======== Dataset ========

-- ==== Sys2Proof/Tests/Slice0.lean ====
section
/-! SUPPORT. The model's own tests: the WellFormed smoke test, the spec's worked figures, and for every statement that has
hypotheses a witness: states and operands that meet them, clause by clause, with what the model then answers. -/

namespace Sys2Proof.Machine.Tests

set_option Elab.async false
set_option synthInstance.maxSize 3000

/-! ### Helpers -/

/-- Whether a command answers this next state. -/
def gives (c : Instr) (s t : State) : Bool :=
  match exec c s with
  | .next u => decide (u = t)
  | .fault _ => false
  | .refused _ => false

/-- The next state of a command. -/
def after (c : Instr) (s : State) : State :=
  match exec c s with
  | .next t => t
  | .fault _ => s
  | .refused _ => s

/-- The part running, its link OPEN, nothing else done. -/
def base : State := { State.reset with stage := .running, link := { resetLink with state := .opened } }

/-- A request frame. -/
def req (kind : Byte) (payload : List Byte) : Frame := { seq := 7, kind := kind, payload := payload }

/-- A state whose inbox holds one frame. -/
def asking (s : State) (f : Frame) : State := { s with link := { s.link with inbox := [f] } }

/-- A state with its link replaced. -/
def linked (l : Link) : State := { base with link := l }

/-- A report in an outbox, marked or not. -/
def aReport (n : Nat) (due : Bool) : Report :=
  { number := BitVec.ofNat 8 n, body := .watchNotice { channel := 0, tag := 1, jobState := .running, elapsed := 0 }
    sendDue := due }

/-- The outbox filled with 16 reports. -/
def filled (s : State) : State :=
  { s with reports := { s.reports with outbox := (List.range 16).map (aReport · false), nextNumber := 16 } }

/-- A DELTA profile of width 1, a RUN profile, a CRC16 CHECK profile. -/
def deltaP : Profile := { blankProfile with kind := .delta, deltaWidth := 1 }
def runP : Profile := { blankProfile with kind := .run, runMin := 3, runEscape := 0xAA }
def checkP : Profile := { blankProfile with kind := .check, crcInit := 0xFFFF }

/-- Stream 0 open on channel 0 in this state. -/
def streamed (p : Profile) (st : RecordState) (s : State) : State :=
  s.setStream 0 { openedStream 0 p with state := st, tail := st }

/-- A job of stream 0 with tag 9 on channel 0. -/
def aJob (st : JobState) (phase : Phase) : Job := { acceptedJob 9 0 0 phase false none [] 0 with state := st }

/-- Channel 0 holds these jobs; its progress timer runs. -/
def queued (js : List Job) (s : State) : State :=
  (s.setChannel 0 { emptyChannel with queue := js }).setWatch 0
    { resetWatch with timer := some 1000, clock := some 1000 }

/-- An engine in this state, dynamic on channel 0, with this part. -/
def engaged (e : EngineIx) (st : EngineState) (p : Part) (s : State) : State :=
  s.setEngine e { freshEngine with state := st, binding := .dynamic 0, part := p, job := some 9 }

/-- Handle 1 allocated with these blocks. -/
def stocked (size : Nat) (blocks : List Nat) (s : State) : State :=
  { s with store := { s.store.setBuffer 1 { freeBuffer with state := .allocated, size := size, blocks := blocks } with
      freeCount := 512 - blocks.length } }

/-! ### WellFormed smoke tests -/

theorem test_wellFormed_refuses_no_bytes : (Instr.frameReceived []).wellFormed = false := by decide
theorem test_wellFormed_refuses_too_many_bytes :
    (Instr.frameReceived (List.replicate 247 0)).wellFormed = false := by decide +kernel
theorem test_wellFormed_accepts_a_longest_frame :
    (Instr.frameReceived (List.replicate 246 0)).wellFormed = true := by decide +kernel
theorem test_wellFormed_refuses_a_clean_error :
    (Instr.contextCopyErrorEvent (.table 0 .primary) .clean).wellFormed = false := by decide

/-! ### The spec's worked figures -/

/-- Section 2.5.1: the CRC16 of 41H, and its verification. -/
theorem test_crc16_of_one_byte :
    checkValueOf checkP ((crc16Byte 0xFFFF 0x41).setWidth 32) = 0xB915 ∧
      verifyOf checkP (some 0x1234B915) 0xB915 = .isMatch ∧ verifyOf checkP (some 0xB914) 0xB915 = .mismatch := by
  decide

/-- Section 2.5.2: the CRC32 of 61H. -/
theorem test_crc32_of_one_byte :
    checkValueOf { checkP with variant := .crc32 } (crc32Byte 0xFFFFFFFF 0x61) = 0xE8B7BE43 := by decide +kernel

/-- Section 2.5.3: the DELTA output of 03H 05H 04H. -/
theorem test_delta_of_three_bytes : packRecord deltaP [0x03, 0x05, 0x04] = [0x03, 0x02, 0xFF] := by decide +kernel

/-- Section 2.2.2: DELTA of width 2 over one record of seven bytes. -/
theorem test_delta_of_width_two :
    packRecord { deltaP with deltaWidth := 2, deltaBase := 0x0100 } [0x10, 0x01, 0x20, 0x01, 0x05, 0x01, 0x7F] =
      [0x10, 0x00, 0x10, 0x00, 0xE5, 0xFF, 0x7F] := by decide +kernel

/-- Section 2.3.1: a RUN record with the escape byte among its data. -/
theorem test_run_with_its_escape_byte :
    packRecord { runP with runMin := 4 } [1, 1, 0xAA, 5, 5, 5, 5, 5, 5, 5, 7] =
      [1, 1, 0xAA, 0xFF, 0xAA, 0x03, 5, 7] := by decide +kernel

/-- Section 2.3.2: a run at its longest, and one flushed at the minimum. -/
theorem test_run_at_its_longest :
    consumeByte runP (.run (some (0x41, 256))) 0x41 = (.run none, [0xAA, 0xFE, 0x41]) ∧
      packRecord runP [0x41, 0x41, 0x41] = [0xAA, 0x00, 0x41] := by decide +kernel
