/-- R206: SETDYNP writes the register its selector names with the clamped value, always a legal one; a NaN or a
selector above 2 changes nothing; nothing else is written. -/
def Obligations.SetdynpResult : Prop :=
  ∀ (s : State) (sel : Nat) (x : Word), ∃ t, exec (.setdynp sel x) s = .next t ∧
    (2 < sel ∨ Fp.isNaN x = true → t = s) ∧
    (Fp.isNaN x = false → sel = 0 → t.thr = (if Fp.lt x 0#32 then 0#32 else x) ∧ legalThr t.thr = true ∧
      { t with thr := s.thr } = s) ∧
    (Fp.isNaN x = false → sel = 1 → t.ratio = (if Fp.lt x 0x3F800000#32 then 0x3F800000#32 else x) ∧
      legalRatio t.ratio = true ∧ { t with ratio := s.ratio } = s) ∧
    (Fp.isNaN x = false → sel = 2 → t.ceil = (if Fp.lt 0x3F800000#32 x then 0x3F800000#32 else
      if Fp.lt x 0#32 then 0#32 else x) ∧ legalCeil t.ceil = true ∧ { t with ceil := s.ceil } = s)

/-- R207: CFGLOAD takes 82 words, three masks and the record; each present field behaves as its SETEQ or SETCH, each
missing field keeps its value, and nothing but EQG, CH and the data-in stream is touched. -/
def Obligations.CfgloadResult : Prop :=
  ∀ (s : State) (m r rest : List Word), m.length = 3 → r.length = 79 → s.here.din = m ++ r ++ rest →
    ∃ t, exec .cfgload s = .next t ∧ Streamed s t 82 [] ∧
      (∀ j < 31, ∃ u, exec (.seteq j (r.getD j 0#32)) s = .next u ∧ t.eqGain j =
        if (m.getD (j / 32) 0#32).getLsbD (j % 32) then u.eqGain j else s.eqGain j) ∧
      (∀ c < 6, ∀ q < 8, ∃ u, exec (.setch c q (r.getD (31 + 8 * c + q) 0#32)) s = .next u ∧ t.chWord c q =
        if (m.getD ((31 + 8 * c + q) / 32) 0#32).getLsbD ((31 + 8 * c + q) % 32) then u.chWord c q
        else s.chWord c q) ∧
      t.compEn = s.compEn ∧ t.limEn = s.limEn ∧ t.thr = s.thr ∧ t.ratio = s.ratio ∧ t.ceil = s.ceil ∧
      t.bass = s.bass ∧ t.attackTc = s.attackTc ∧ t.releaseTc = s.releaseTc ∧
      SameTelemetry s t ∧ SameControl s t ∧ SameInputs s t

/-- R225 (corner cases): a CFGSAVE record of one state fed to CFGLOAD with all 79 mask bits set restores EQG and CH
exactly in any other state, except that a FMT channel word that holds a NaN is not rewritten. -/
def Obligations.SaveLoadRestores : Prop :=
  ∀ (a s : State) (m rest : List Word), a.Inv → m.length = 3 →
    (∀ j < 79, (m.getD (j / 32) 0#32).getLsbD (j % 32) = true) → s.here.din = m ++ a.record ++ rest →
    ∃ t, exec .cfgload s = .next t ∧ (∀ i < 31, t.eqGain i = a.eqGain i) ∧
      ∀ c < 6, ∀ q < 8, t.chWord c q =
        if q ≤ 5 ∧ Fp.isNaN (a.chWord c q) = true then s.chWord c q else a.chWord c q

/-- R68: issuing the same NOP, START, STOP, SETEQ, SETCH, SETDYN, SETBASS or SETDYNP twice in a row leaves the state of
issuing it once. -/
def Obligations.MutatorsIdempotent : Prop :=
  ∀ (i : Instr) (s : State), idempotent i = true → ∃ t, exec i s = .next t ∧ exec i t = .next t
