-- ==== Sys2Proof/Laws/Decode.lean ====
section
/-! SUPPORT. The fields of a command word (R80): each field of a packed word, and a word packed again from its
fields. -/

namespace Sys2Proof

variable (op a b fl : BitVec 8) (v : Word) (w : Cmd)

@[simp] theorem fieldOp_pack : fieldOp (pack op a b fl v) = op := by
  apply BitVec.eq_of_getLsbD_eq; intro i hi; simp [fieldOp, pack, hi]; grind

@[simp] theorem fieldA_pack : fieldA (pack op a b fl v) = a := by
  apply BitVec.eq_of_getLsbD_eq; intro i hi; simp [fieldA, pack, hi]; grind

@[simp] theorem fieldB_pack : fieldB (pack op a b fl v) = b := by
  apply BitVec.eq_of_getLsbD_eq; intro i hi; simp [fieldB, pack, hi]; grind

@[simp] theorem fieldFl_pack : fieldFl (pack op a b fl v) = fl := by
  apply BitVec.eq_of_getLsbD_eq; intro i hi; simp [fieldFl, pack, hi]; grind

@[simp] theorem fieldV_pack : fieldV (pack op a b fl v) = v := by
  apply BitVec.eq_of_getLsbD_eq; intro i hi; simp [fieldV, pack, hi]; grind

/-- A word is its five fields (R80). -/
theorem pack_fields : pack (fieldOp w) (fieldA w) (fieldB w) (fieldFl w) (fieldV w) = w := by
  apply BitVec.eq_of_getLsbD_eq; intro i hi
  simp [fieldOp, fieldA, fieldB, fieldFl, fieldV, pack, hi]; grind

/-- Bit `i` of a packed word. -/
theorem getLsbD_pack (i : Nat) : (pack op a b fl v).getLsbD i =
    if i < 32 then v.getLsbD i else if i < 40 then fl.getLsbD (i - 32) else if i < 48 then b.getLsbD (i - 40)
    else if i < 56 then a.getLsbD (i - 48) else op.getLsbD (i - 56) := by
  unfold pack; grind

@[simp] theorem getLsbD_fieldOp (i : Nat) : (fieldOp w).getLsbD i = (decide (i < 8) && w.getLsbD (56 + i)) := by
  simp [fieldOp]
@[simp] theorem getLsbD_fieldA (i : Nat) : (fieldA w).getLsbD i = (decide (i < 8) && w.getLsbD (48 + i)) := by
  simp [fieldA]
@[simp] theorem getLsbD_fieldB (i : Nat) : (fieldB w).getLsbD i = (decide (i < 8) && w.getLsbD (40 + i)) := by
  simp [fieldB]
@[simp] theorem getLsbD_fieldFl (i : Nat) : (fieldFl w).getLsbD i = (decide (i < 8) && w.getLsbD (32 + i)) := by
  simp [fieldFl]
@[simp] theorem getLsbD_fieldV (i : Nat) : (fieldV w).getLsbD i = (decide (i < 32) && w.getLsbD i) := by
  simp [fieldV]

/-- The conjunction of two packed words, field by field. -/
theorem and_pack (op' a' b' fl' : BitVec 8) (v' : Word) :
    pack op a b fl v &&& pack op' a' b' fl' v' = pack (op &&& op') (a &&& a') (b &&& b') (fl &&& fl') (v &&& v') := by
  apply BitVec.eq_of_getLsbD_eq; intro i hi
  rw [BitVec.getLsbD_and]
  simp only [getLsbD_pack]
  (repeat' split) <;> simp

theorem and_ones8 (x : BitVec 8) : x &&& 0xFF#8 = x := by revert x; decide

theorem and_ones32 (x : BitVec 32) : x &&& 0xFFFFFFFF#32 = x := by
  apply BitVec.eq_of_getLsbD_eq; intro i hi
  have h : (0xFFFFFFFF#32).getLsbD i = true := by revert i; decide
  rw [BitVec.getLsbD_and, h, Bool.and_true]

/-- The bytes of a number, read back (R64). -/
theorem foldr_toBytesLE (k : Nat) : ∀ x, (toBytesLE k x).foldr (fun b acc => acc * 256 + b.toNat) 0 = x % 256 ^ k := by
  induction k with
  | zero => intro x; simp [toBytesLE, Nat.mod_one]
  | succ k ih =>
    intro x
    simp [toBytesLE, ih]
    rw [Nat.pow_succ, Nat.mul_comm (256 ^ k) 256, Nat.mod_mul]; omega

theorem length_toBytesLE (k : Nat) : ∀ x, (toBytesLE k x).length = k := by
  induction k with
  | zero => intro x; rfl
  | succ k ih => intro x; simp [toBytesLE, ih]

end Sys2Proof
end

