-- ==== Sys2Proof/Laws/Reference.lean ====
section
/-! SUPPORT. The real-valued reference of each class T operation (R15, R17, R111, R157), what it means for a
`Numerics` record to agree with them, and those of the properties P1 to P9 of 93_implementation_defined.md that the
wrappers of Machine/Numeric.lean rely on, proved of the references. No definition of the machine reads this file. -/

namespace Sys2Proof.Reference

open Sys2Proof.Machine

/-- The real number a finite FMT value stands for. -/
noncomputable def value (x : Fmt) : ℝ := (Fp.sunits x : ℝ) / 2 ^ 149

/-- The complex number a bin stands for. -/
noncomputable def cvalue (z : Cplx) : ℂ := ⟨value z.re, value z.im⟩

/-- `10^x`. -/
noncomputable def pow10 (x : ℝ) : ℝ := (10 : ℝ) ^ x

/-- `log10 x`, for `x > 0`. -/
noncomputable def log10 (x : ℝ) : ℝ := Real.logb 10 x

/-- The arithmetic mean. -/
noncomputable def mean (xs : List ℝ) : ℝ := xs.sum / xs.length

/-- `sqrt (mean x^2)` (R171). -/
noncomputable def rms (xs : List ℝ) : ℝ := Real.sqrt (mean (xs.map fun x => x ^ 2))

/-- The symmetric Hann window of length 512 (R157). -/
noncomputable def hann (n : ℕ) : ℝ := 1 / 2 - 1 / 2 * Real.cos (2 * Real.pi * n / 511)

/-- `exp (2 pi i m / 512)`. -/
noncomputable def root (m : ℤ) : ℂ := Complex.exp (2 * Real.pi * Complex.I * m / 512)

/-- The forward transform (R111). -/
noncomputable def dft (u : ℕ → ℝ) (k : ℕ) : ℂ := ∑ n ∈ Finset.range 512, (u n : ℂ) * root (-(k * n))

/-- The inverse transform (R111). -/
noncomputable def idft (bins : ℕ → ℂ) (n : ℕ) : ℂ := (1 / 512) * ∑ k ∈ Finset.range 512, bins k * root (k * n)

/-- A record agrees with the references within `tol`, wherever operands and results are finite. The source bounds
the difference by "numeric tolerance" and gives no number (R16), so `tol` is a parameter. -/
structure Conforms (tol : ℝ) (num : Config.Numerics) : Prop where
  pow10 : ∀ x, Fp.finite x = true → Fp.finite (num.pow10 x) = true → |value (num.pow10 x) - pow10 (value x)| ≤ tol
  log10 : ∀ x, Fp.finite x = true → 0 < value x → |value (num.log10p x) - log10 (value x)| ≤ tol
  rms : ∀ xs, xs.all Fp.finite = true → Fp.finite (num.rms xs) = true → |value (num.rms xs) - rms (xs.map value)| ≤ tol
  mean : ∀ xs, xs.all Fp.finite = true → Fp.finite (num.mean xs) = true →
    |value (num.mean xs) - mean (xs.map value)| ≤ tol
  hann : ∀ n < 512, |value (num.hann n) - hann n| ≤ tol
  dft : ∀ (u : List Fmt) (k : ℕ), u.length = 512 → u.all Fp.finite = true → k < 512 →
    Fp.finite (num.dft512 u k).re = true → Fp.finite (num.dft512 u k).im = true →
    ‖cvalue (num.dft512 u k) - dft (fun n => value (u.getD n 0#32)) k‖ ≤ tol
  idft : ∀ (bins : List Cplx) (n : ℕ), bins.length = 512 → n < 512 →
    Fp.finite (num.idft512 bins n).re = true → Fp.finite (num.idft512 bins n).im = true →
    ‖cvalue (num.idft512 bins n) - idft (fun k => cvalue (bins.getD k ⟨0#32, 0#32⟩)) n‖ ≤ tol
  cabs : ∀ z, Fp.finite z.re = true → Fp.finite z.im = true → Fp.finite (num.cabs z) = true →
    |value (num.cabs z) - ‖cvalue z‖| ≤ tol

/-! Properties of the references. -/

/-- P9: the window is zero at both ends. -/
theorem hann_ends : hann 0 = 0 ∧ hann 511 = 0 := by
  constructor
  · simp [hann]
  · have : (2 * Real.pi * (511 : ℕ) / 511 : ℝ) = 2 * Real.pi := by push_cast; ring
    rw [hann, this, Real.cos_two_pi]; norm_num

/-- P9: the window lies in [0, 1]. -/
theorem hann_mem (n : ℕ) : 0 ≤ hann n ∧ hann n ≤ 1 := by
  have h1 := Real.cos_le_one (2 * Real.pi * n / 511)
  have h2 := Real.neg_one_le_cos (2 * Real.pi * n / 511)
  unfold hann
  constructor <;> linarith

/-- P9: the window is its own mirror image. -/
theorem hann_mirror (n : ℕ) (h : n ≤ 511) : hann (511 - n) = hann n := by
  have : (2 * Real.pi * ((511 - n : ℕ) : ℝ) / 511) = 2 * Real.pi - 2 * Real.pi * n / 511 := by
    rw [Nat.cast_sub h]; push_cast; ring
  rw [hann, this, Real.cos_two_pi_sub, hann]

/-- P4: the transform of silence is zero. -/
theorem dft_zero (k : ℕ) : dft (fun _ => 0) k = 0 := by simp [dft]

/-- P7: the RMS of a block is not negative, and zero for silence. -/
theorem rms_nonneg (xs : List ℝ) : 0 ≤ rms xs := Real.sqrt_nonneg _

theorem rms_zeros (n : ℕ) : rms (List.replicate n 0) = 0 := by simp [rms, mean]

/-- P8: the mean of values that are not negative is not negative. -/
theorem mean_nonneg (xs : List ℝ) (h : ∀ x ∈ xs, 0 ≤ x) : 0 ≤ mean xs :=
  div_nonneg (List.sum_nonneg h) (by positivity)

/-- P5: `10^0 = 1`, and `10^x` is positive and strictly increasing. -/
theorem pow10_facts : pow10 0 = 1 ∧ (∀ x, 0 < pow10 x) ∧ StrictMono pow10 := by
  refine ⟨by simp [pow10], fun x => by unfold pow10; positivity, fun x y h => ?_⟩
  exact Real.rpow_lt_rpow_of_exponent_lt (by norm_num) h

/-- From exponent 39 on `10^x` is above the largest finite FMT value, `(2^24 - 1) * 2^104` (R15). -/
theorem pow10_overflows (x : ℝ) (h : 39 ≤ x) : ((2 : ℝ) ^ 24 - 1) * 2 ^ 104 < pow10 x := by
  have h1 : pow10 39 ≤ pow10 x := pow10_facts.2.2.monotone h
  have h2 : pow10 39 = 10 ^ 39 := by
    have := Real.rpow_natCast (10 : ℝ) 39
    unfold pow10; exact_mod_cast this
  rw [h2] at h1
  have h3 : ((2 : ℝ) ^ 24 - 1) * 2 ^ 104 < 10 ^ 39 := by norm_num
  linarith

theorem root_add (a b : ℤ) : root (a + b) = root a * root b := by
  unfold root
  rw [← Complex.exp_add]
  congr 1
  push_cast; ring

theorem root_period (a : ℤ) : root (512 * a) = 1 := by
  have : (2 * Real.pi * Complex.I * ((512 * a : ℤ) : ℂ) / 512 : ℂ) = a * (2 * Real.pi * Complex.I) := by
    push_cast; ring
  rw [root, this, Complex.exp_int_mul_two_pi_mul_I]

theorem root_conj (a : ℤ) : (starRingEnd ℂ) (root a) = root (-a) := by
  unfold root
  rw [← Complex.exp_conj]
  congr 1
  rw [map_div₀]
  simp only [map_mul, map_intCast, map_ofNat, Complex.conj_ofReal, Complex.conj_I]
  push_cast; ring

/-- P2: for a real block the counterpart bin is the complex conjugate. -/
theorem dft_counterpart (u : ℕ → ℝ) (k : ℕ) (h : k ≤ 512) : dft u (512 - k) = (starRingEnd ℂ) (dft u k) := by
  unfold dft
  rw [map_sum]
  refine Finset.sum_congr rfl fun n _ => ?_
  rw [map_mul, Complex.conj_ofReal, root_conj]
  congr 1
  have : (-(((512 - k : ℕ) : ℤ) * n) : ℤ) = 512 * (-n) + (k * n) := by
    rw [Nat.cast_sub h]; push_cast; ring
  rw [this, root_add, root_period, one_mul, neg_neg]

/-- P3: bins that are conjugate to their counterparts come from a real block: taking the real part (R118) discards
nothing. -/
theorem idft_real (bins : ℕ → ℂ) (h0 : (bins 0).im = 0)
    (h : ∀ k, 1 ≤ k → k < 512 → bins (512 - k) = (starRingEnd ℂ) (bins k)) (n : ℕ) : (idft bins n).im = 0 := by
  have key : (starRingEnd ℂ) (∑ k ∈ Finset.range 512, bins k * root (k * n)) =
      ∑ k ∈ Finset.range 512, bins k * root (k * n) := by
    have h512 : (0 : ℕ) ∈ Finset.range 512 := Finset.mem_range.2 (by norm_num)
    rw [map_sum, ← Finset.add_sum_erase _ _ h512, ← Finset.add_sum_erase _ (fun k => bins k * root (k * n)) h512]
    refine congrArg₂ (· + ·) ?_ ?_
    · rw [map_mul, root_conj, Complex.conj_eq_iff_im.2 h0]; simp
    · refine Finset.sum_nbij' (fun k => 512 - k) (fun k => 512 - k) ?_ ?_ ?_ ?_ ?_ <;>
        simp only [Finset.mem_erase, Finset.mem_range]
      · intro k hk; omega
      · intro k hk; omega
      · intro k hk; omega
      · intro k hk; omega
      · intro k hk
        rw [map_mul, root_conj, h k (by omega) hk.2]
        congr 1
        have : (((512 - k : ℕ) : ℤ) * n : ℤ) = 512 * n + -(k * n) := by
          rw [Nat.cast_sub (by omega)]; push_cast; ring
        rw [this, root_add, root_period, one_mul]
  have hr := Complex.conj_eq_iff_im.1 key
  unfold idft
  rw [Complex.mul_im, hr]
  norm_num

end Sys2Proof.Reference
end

========

Task details:
Take from the listing above each line in which the string "refine" is found.

Solution to the problem:
  refine ⟨by simp [pow10], fun x => by unfold pow10; positivity, fun x y h => ?_⟩
  refine Finset.sum_congr rfl fun n _ => ?_
    refine congrArg₂ (· + ·) ?_ ?_
    · refine Finset.sum_nbij' (fun k => 512 - k) (fun k => 512 - k) ?_ ?_ ?_ ?_ ?_ <;>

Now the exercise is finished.